Já no século XX, a degradação e deterioração de muitas construções levou à sua demolição, mas os sindicalistas conseguiram pôr cobro à destruição maciça e parte do antigo bairro foi poupado. E é precisamente nos edifícios antigos que se consegue resgatar a alma vadia da velha colónia. Bordéis convertidos em hotéis de charme, antigas tavernas transformadas em cafés elegantes, decrépitos armazéns de mercadoria reconvertidos em lojas de chapéus vintage ou chocolatarias de inebriantes aromas, velhas celas de prisão que albergam salas de um bar, vetustos antros de jogo e fumo que deram lugar às galerias de arte, tudo conflui num bairro de inusitado charme.

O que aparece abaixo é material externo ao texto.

-- ==== Sys2Proof/Tests/Slice0.lean ====
section
/-! SUPPORT. Small tests: the well-formedness checks, single steps against values of the spec, and for each statement with hypotheses
a state and operands that meet them, at the ends of their ranges. -/

set_option Elab.async false

namespace Sys2Proof.Tests

open Sys2Proof Sys2Proof.Machine

/-! ## Well-formedness -/

theorem test_wellFormed_refuses_mount_with_a_serial_no_frame_carries :
    (Instr.mount .addressed 0 1 0 0 (List.replicate 39 0x41)).wellFormed = true ∧
      (Instr.mount .addressed 0 1 0 0 (List.replicate 40 0x41)).wellFormed = false := by decide

theorem test_wellFormed_refuses_find_with_a_serial_no_frame_carries :
    (Instr.find .addressed (List.replicate 46 0x41)).wellFormed = true ∧
      (Instr.find .addressed (List.replicate 47 0x41)).wellFormed = false := by decide

theorem test_wellFormed_refuses_set_of_a_setting_with_its_own_row :
    (Instr.set .addressed 0x10 5).wellFormed = true ∧ (Instr.set .addressed 0x12 5).wellFormed = false := by decide

/-! ## Small states -/

/-- A part at station 5, right after reset, that looks for start bits. -/
def part (role : Role) : State :=
  let s := State.initial ⟨5, role, 0⟩ []
  s.setLink { s.link with rxWait := .none }

/-- A meter of ratio 1.0, class 2. -/
def meter : Identity := ⟨[0x41], 65536, .rising, 2⟩

/-- A record in a state, with what the state calls for. -/
def recordIn (st : PosState) : Record where
  state := st
  identity := if st = .vacant then none else some meter
  results := []
  context := if st = .active then some freshContext else none
  closure := if st = .closed then some ⟨7, false⟩ else none
  spoiled := none

/-- A part with one record at position 47. -/
def withRecord (r : Record) : State := putRec (part .solo) 47 r

/-- An ERROR point of one edge and one repetition, 4 seconds. -/
def errorPoint : Point := ⟨612, 0, false, .error 1 1 4 (Tbl.fill 4 (5000, 1000))⟩

/-- A run in a state, of one member at position 47, at the only point. -/
def running (role : Role) (st : RunState) : State :=
  let s := { putRec (part role) 47 { recordIn .active with results := [notRunEntry .error] } with plan := [errorPoint] }
  let s := s.setRun { s.run with state := st, members := PosSet.single 47, load := 612 }
  if st = .measuring then s.setEngine ⟨some 0, some ⟨4000, 4000⟩⟩ else s

/-- A closure unit in a state, with position 47 queued and a roll of two tags. -/
def closing (u : UnitState) : State :=
  let s := putRec (part .solo) 47 (recordIn .closing)
  let s := s.setStock (s.stock.set 0 (.loaded 1 2 1))
  s.setClosure { s.closure with unit := u, queue := [47] }

/-- The part with one block of the link replaced. -/
def receiving (r : Receiver) : State := (part .solo).setLink { (part .solo).link with receiver := r }

/-- What a request row is answered with. -/
def replyOf (c : Instr) (s : State) : Option Reply :=
  match exec c s with
  | .next t => t.link.response
  | _ => none

/-! ## Single steps -/

theorem test_identify : replyOf (.identify .addressed) (part .master) =
    some ⟨.ok, [0x48, 0x44, 0x50, 0x12, 0xD4, 0x01, 0x05, 0x01, 0x30, 0x10, 0x04]⟩ := by decide +kernel

theorem test_get_of_travel : replyOf (.get .addressed 0x26) (part .solo) = some ⟨.ok, [0x26, 0, 0, 0x4C, 0x2C]⟩ := by
  decide +kernel

theorem test_identify_frame_has_sum_255 : (Request.identify).frame = [0x01, 0x01, 0xFD] := by decide

theorem test_ack_tag_frame_of_the_manual :
    (Request.ackTag 3 7100).frame = [0x06, 0x28, 0x03, 0x00, 0x00, 0x1B, 0xBC, 0xF7] := by decide

theorem test_press_timeout_answer_of_the_manual :
    txCharacters { (part .solo) with
      straps := ⟨2, .solo, 0⟩
      link := { (part .solo).link with
        receiver := .responding, response := some ⟨.ok, [6, 0x10, 0, 0, 0, 0, 0, 0x20]⟩, txen := true } } =
      [(true, 0x82), (false, 0x09), (false, 0x00), (false, 0x06), (false, 0x10), (false, 0), (false, 0), (false, 0), (false, 0),
        (false, 0), (false, 0x20), (false, 0xC0)] := by decide +kernel

theorem test_rounding_takes_halves_away_from_zero :
    roundDiv 1 2 = 1 ∧ roundDiv (-1) 2 = -1 ∧ roundDiv 3 2 = 2 ∧ roundDiv 1 3 = 0 := by decide

theorem test_errors_of_the_worked_session : repetitionError 10 131072000 20030 = -1498 ∧ repetitionError 10 131072000 20031 = -1548 ∧
    repetitionError 10 131072000 20029 = -1448 ∧ meanOf ⟨.done, 0, 0, 1801, some (450, 751), 3, 0, false⟩ = 600 := by decide

theorem test_saturation_is_tested_before_rounding :
    saturates 2 65536 1 = true ∧ repetitionError 2 65536 1 = 999999 ∧ saturates 1 65536 1 = false ∧
      repetitionError 1 65536 1 = 0 := by decide

theorem test_press_location_of_the_last_position : pressLocation Settings.default 47 = 19000 := by decide

theorem test_mirrored_bench_swaps_ends : slotOf .mirrored 0 = 47 ∧ slotOf .mirrored 47 = 0 ∧ slotOf .normal 47 = 47 := by
  decide

theorem test_breathing_lamp : intensity .breathing 204 999 = 203 ∧ intensity .breathing 204 1000 = 204 ∧
    intensity .breathing 204 1999 = 0 := by decide

/-! ## The hypotheses of the statements can be met -/

theorem test_step_on_an_empty_queue : State.reset.pending = [] := rfl

theorem test_timers_not_due_and_a_level_is_confirmed :
    ¬Due State.reset.run.latency ∧ ¬Due State.reset.closure.pressTimer ∧ ¬Due (some ⟨2000, 1⟩) ∧ Due (some ⟨2000, 0⟩) ∧
      ∃ s : State, s.run.srcReady.seeded = true ∧ s.run.srcReady.level = true ∧ s.closure.home.seeded = true ∧
        s.closure.home.level = false :=
  ⟨by decide, by decide, by decide, by decide, let s := part .solo
    { s with run := { s.run with srcReady := confirmed true }, closure := { s.closure with home := confirmed false } },
    rfl, rfl, rfl, rfl⟩

theorem test_every_role_is_strapped : Role.ofStraps 0 = .solo ∧ Role.ofStraps 1 = .master ∧ Role.ofStraps 2 = .slave ∧
    Role.ofStraps 3 = .solo := by decide

theorem test_receiver_can_take_and_cannot : (receiving .responding).link.receiver = .responding ∧ CanTake (part .solo) ∧
    Request.code .benchClear ∈ [0x02, 0x04, 0x30, 0x31, 0x32, 0x34, 0x41, 0x42, 0x43] ∧
    Request.code .identify ∉ [0x02, 0x04, 0x30, 0x31, 0x32, 0x34, 0x41, 0x42, 0x43] := by
  refine ⟨rfl, ?_, ?_, ?_⟩ <;> decide

theorem test_longest_frame_is_taken : CanTake (part .solo) ∧ (part .solo).link.rxWait = .none ∧
    (Request.find (List.replicate 46 0x41)).params.length = 47 ∧ (5 : Byte) = (part .solo).straps.station.setWidth 8 := by
  refine ⟨?_, rfl, ?_, ?_⟩ <;> decide

theorem test_address_characters : (State.reset).link.rxWait ≠ .none ∧ CanTake (part .solo) ∧ (part .solo).link.rxWait = .none := by
  refine ⟨?_, ?_, rfl⟩ <;> decide

theorem test_data_characters_at_the_ends_of_len :
    (receiving (.listening .addressed [])).link.receiver = .listening .addressed [] ∧
      (receiving (.listening .addressed [48])).link.receiver = .listening .addressed ((48 : Byte) :: []) ∧
      ([0x01, 0x01, 0xFD] : List Byte).foldl (· + ·) 0 = 255 ∧ ([0x01, 0x01, 0xFC] : List Byte).foldl (· + ·) 0 ≠ 255 ∧
      parseRequest 0x05 [] = .unknown ∧ parseRequest 0x2E [] = .badLength ∧ parseRequest 0x01 [] = .request .identify := by
  refine ⟨rfl, rfl, ?_, ?_, rfl, rfl, rfl⟩ <;> decide

theorem test_gap_timer_runs_in_listening : ∃ s : State, s.link.receiver = .listening .broadcast [] ∧ s.link.gap = true ∧ CanTake s :=
  ⟨(part .solo).setLink { (part .solo).link with receiver := .listening .broadcast [], gap := true }, rfl, rfl, by decide⟩

theorem test_quiet_timer_runs_with_a_response : ∃ s : State, s.link.quiet = true ∧ s.link.response = some ⟨.ok, []⟩ :=
  ⟨(part .solo).setLink { (part .solo).link with quiet := true, response := some ⟨.ok, []⟩ }, rfl, rfl⟩

theorem test_set_open_and_closed : SetOpen 0x01 (part .solo) ∧ ¬SetOpen 0x01 (withRecord (recordIn .mounted)) ∧
    SetOpen 0x03 (part .solo) ∧ ¬SetOpen 0x03 (running .solo .measuring) ∧ (0x40, 0, 63, 63) ∈ settingTable := by
  refine ⟨⟨fun _ => ⟨?_, .inl rfl⟩, ?_, ?_⟩, fun h => ?_, ⟨?_, fun _ => rfl, ?_⟩, fun h => ?_, ?_⟩
  · decide +kernel
  · simp
  · simp [GeometryId]
  · exact absurd ((h.1 rfl).1 47) (by decide +kernel)
  · simp
  · simp [GeometryId]
  · exact absurd (h.2.1 rfl) (by decide +kernel)
  · decide

theorem test_reach_is_kept_and_lost : GeometryId 0x26 ∧ SetOpen 0x26 (closing .fault) ∧ ReachKept Settings.default (closing .fault) ∧
    ¬ReachKept { Settings.default with travel := 18999 } (closing .fault) := by
  refine ⟨by simp [GeometryId], ⟨by simp, by simp, fun _ => .inr (.inl rfl)⟩, ?_, ?_⟩
  · intro p hp
    have : p = 47 := List.mem_singleton.mp hp
    subst this; decide
  · intro h
    exact absurd (h 47 (List.mem_singleton.mpr rfl)) (by decide)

Cada edifício, passagem ou fachada esconde uma história: basta atender nas pedras e deixá-las desfiar presságios e sortilégios. É o caso do Harbour Rocks Hotel: quando se entra no recinto, experimenta-se a sensação de andar para trás no tempo, até aos dias antigos. Cento e cinquenta anos de história num edifício onde outrora se situou o primeiro hospital de Sydney, depois o Evan’s Loft – lugar desonrado e ilícito da sociedade oitocentista –, até se tornar num armazém alfandegário e depois num hotel. Mas para se apreender a sua história é necessário aludir ao fantasma de um marinheiro apaixonado, de seu nome Eric. Diz a lenda que este se enamorou por uma dama de um prostíbulo de má reputação, suplicando-lhe para com ele se casar. A jovem aquiesceu,despedindo-se para uma última viagem do marinheiro à América do Sul. Por altura do seu regresso, cumprindo o destino romântico, Eric descobre que Scarlett morrera, vítima de tuberculose. De coração partido, o homem do mar não tardou a perecer. Dizem que o fantasma Eric ainda percorre à noite os corredores do hotel, sussurrando o nome da sua amada ou interpelando os hóspedes na senda do seu paradeiro. Dizem que no quarto que habitou, de vez em quando se ouve alguém chamar ao vento o nome de Scarlett. Dizem…

Descendo a rua, à beira da baía encontra-se o Museu de Arte Contemporânea da Austrália, encaixado entre o espelho de água que reflete o telhado da Ópera e o Circular Quay: o espaço, que hoje alberga uma interessantíssima coleção permanente e um núcleo de exibições temporárias curioso, foi outrora um armazém que garantia os serviços marítimos dos primeiros desembarques de presidiários e soldados da Grã-Bretanha no século XVIII, dando início à história colonial do país.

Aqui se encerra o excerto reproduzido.